START INPUT
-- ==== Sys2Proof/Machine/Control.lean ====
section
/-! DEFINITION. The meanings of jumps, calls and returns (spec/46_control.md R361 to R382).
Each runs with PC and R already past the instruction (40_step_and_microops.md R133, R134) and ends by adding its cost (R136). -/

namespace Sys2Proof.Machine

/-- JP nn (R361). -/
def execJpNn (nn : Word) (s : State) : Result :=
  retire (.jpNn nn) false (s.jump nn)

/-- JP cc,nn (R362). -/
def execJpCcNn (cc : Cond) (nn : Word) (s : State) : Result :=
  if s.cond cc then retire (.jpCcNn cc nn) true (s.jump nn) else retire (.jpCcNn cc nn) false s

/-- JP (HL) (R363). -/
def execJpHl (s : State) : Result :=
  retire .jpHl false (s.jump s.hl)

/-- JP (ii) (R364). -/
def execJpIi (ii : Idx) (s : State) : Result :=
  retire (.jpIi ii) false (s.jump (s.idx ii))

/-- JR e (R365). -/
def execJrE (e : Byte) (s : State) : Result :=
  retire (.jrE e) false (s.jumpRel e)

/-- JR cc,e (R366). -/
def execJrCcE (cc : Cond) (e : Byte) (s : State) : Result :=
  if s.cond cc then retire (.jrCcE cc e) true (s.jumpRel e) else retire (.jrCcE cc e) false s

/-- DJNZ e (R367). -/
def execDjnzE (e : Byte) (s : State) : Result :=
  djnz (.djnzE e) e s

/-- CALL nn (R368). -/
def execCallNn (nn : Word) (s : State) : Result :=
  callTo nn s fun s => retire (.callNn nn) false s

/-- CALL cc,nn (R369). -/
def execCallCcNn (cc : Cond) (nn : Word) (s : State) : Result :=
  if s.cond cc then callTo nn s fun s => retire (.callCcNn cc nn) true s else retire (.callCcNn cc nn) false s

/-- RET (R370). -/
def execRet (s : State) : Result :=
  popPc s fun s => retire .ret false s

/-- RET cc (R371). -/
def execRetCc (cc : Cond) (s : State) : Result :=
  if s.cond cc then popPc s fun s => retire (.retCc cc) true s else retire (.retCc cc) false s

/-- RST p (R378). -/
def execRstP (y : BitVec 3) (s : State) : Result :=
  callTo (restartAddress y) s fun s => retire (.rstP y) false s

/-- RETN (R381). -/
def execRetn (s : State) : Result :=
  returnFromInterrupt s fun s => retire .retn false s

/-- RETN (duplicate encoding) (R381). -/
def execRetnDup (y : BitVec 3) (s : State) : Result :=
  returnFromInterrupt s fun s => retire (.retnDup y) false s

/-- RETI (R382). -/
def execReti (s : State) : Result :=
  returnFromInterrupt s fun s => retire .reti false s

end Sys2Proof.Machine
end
END INPUT
START INPUT
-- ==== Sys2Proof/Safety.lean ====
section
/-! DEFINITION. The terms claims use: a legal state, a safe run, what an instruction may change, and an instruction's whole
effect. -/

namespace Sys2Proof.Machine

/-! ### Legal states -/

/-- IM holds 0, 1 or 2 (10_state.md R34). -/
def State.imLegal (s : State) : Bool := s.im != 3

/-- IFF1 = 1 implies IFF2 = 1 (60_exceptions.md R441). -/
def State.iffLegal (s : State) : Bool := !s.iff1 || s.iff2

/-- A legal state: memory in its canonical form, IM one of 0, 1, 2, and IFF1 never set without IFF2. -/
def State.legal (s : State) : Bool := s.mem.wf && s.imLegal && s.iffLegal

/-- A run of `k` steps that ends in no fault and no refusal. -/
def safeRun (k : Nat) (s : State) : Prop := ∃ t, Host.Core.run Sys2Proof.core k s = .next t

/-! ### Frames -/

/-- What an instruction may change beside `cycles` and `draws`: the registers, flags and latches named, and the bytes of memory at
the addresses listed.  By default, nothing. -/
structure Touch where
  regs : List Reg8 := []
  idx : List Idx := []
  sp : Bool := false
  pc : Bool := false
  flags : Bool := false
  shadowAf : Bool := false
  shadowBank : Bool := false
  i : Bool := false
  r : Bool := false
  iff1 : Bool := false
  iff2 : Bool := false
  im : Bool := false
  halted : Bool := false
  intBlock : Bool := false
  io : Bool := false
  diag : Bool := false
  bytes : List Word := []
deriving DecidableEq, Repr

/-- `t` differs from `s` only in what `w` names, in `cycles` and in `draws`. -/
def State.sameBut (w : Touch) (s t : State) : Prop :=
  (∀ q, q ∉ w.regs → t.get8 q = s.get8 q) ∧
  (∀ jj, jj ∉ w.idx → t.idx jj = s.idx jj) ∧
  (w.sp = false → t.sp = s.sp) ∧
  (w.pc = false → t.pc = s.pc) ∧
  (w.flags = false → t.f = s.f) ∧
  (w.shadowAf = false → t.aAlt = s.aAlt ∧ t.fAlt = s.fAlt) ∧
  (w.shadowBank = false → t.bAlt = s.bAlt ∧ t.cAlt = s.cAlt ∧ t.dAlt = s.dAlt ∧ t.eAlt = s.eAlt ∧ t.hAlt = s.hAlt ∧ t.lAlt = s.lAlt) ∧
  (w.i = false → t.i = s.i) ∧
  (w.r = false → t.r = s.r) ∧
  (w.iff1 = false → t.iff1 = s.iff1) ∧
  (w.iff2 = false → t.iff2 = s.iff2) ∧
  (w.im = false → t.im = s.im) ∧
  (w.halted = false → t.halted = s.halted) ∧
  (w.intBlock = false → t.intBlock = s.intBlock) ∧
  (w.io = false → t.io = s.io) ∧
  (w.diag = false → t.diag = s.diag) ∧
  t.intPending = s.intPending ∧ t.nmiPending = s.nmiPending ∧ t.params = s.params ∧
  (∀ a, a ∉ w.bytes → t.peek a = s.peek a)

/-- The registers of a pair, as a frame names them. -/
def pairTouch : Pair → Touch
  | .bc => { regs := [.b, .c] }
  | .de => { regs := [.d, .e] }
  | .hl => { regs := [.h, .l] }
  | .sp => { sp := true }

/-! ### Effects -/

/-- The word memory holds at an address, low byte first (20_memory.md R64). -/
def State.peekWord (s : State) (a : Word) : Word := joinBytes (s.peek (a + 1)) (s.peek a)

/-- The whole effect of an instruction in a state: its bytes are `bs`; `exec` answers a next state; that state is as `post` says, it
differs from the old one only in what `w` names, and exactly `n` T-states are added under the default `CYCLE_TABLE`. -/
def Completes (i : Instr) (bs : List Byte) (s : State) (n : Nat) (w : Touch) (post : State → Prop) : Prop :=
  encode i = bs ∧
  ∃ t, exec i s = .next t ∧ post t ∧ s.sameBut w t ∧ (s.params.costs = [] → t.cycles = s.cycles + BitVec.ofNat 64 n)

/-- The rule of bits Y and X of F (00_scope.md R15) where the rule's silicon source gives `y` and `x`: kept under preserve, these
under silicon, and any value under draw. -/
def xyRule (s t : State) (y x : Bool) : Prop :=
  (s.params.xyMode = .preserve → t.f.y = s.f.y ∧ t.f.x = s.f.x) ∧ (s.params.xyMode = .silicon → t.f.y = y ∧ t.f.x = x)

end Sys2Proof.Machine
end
END INPUT
**TASK INSTRUCTIONS:**
Find the number of lines in the data above that contain "jumpRel". Please give that number alone.

**ANSWER TO THE PROBLEM:**
2